Research in the Evans lab focuses on how airway mucins regulate respiratory health and disease. Two secreted mucins--MUC5AC and MUC5B--are the predominant macromolecular components of airway mucus. MUC5AC and MUC5B regulate host mucosal defense in health, but their excessive or aberrant expression is associated with transient infections and with a wide range of lung diseases such as asthma, cystic fibrosis, chronic obstructive pulmonary disease, pulmonary fibrosis, and lung cancer.
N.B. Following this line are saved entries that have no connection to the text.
theorem tgPolicyLegal_iff {p : TgPolicy} :
    tgPolicyLegal p = true ↔ ∀ l, p = .allowList l → ∀ tg ∈ l, tg < 2 ^ 16 := by
  cases p with
  | all => simp [tgPolicyLegal]
  | allowList tgs => simp only [tgPolicyLegal, List.all_eq_true, decide_eq_true_eq, TgPolicy.allowList.injEq, forall_eq']

/-- Settles O24: a configuration is legal when all conditions hold, and each condition says what R547 says. -/
theorem legalConfigurations : Obligations.LegalConfigurations := by
  unfold Obligations.LegalConfigurations
  intro c
  have hsps : spsOf c = c.fs / 4800 := rfl
  simp only [firstIllegal_eq_none, configConditions, List.forall_mem_cons, List.not_mem_nil, false_implies, implies_true,
    Bool.and_eq_true, decide_eq_true_eq, fsLegal_iff, tgPolicyLegal_iff, Bool.not_eq_true',
    List.isEmpty_eq_false_iff, hsps, and_assoc, and_true]

end Sys2Proof.ExceptionProofs
end

section
/-! PROOFS. What a step can do to S1 `run_state` and S22 `role`, said once; so each changes only as R553 lists. -/

namespace Sys2Proof.ExceptionProofs

open Sys2Proof Sys2Proof.Machine Sys2Proof.StateProofs Sys2Proof.TrunkingProofs

/-- What the arbiter makes of a role, for the valid unit `du` (R404, R411-R413). -/
inductive ArbiterRole (du : DataUnit) (r : Role) : Role → Prop where
  | kept : ArbiterRole du r r
  | refreshed (f : Nat) (tg : BitVec 16) (la : Nat) (hr : r = .trafficChannel f tg la) :
      ArbiterRole du r (.trafficChannel f tg du.time)
  | ended (hk : du.kind = .terminator) : ArbiterRole du r .controlChannel
  | granted (f : Nat) (tg : BitVec 16) (hk : du.kind = .trunkingSignalingBlock) :
      ArbiterRole du r (.trafficChannel f tg du.time)

/-- Everything a step can do to S1 and S22 (R553). -/
inductive ModeCase (s t : State) : Prop where
  | kept (hrun : t.runState = s.runState) (hrole : t.role = s.role)
  /-- the end of boot -/
  | booted (hr : s.runState = .booting) (hs : s.stage = .sent .bootFreq) (hrun : t.runState = .running)
      (hrole : t.role = s.role)
  /-- a fatal error -/
  | failed (e : Error) (hr : halted s = false) (he : e.fatal = true) (hrun : t.runState = .fatal e)
      (hraised : t.raised = e :: s.raised) (hrole : t.role = s.role)
  /-- SHUTDOWN -/
  | stopped (q : Status) (es : List Event) (hr : s.runState = .running) (hs : s.stage = .idle)
      (he : s.events = .shutdown q :: es) (hrun : t.runState = .stopped) (hrole : t.role = s.role)
  /-- the activity timeout at a block start -/
  | timedOut (f : Nat) (tg : BitVec 16) (la : Nat) (blk : SampleBlock) (rest : List SampleBlock)
      (hr : s.runState = .running) (hs : s.stage = .idle) (hbefore : s.role = .trafficChannel f tg la)
      (hq : s.queue = blk :: rest) (ht : la + s.cfg.timeoutSamples ≤ blk.seq * s.cfg.blockLen)
      (hrun : t.runState = s.runState) (hrole : t.role = .controlChannel)
  /-- a valid unit at the arbiter -/
  | decided (du : DataUnit) (hr : s.runState = .running) (hs : s.stage = .tsm) (hu : s.unit = some du)
      (hv : du.valid = true) (hrun : t.runState = s.runState) (hrole : ArbiterRole du s.role t.role)

/-! ## The arbiter -/

theorem refresh_arbiterRole (du : DataUnit) (s : State) : ArbiterRole du s.role (refresh du.time s).role := by
  cases hr : s.role with
  | controlChannel =>
    rw [refresh_of_control hr, hr]
    exact .kept
  | trafficChannel f tg la =>
    rw [refresh_of_traffic hr]
    exact .refreshed f tg la rfl

/-- After a Terminator the role is ControlChannel, whatever it was (R411). -/
theorem terminate_role_control (s : State) : (terminate s).role = .controlChannel := by
  cases hr : s.role with
  | controlChannel => rw [terminate_of_control hr]; exact hr
  | trafficChannel f tg la => rw [terminate_of_traffic hr]

theorem tsmUnit_arbiterRole {du : DataUnit} (hv : du.valid = true) (s : State) :
    ArbiterRole du s.role (tsmUnit du s).role := by
  by_cases hk : du.kind = .terminator
  · rw [tsmUnit_of_terminator hv hk, terminate_role_control]
    exact .ended hk
  · rw [tsmUnit_of_other hv hk]
    exact refresh_arbiterRole du s

theorem tsbk_arbiterRole {i : Instr} {s u : State} {du : DataUnit} (hu : s.unit = some du)
    (hk : du.kind = .trunkingSignalingBlock) (h : TsbkCase i s u) : ArbiterRole du s.role u.role := by
  have htime := unitTime_of_unit hu
  cases h with
  | nothing =>
    rw [htime]
    exact refresh_arbiterRole du s
  | update => exact .kept
  | grant _ tg f =>
    rw [htime]
    exact .granted f tg hk
  | preempt _ tg f =>
    rw [htime]
    exact .granted f tg hk

theorem tsmPipeline_modeCase {s : State} (hr : s.runState = .running) (hs : s.stage = .tsm) :
    ModeCase s (tsmPipeline s) := by
  have hrun : (tsmPipeline s).runState = s.runState := by
    obtain ⟨_, _, h⟩ := tsmPipeline_effect s
    rw [h]
  cases hu : s.unit with
  | none => exact .kept hrun (by simp only [tsmPipeline, hu])
  | some du =>
    have hrole : (tsmPipeline s).role = (tsmUnit du s).role := by simp only [tsmPipeline, hu]
    cases hv : du.valid with
    | false => exact .kept hrun (by rw [hrole, tsmUnit_of_invalid hv])
    | true => exact .decided du hr hs hu hv hrun (hrole ▸ tsmUnit_arbiterRole hv s)

/-! ## The operations of the table -/

theorem halted_of_active {s : State} (h : s.runState = .running ∨ s.runState = .booting) : halted s = false := by
  rcases h with h | h <;> simp only [halted, h]

theorem instr_modeCase {s u : State} {i : Instr} (hf : fetch s = .instr i) (he : exec i s = .next u) :
    ModeCase s (retire s.stage u) := by
  obtain ⟨_, hret⟩ := retire_effect s.stage u
  rw [hret]
  cases fetch_instr hf with
  | frame _ _ hi =>
    obtain ⟨_, _, _, _, _, _, _, _, _, _, _, _, _, _, rfl⟩ := exec_frame_effect hi he
    exact .kept rfl rfl
  | tsbk time nac o hr hs hu hi =>
    have hi := hi ▸ dispatchTsbk_tsbk o
    have hrole := tsbk_arbiterRole hu rfl (exec_tsbk_cases hi he)
    obtain ⟨_, _, _, _, _, rfl⟩ := exec_tsbk_effect hi he
    exact .decided _ hr hs hu rfl rfl hrole
  | cmd r hr _ hp hd =>
    obtain ⟨_, _, _, ⟨_, rfl⟩ | ⟨e, hfatal, _, rfl⟩⟩ := exec_cmd_effect (decodeCmd_cmd hd) hp he
    · exact .kept rfl rfl
    · exact .failed e (halted_of_active hr) hfatal rfl rfl rfl

/-! ## Accepted words and outside events -/

/-- Only the answer to the last word of boot moves S1 (R591). -/
theorem afterCommand_modeCase {s : State} {r : SendFor} (hr : s.runState = .running ∨ s.runState = .booting)
    (hs : s.stage = .sent r) : ModeCase s (afterCommand r s) := by
  cases r with
  | bootPpm => exact .kept rfl rfl
  | bootGain => exact .kept rfl rfl
  | bootFreq =>
    rcases hr with hr | hr
    · exact .kept hr.symm rfl
    · exact .booted hr hs rfl rfl
  | retune src =>
    obtain ⟨_, _, _, _, _, _, _, _, _, _, _, _, _, _, _, _, _, _, _, _, h⟩ := retuneSent_effect src s
    rw [afterCommand, h]
    exact .kept rfl rfl

/-- START fails with E7 or E5, or leaves the block Booting with its first word to send (R506, R591). -/
theorem bootStart_modeCase {s : State} (hr : s.runState = .booting) (c : StartConfig) (q : Status) (es : List Event) :
    ModeCase s (bootStart c q { s with events := es }) := by
  have hh : halted s = false := halted_of_active (.inr hr)
  cases hl : firstIllegal (loadConfig c) with
  | some field =>
    rw [bootStart_of_illegal hl]
    exact .failed _ hh rfl rfl rfl rfl
  | none =>
    cases q with
    | fail =>
      rw [bootStart_of_closed hl]
      exact .failed _ hh rfl rfl rfl rfl
    | ok =>
      rw [bootStart_of_open hl]
      exact .kept rfl rfl

/-- The tick at a block start ends the call when the timeout has run out, and otherwise leaves the role (R410). -/
theorem beginBlock_modeCase {s : State} {blk : SampleBlock} {rest : List SampleBlock} (hr : s.runState = .running)
    (hs : s.stage = .idle) (hq : s.queue = blk :: rest) (es : List Event) :
    ModeCase s (beginBlock blk (takeBlock es rest s)) := by
  obtain ⟨_, _, _, _, hrun, _⟩ := beginBlock_registers blk (takeBlock es rest s)
  obtain ⟨_, henter, _⟩ := enterBlock_kept blk (takeBlock es rest s)
  cases hrole : s.role with
  | controlChannel => exact .kept hrun (by rw [beginBlock_of_control (s := takeBlock es rest s) hrole]; exact henter)
  | trafficChannel f tg la =>
    rcases le_or_gt (la + s.cfg.timeoutSamples) (blk.seq * s.cfg.blockLen) with ht | ht
    · exact .timedOut f tg la blk rest hr hs hrole hq ht hrun
        (by rw [beginBlock_of_timeout (s := takeBlock es rest s) hrole ht])
    · exact .kept hrun (by rw [beginBlock_of_active (s := takeBlock es rest s) hrole ht]; exact henter)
Using genetic and respiratory challenge models, our group has pioneered efforts to determine the significance of Muc5ac and Muc5b in mouse lungs (‘MUC’ in humans, ‘Muc’ in mice). We have discovered critical beneficial roles for Muc5b in homeostasis and responses to infection. Conversely, we have identified required detrimental roles for Muc5ac in airflow obstruction and lung injury.
Current research programs involve investigating how these two mucins perform their specific functions. Efforts are underway to determine whether and how the effects of MUC5AC/Muc5ac and MUC5B/Muc5b are mediated intrinsically by their differential expression and structural heterogeneity. Additional projects focus on how Muc5ac and Muc5b interact with leukocytes and structural cells in the lungs to regulate tissue inflammation, injury, and repair.
These projects use of genetically engineered mice, including over-expressing, knockout, and gene-edited lines, to address how Muc5ac and Muc5b function singly and in combination. Projects include studies of the mucin proteins, their assembly, and their glycosylation.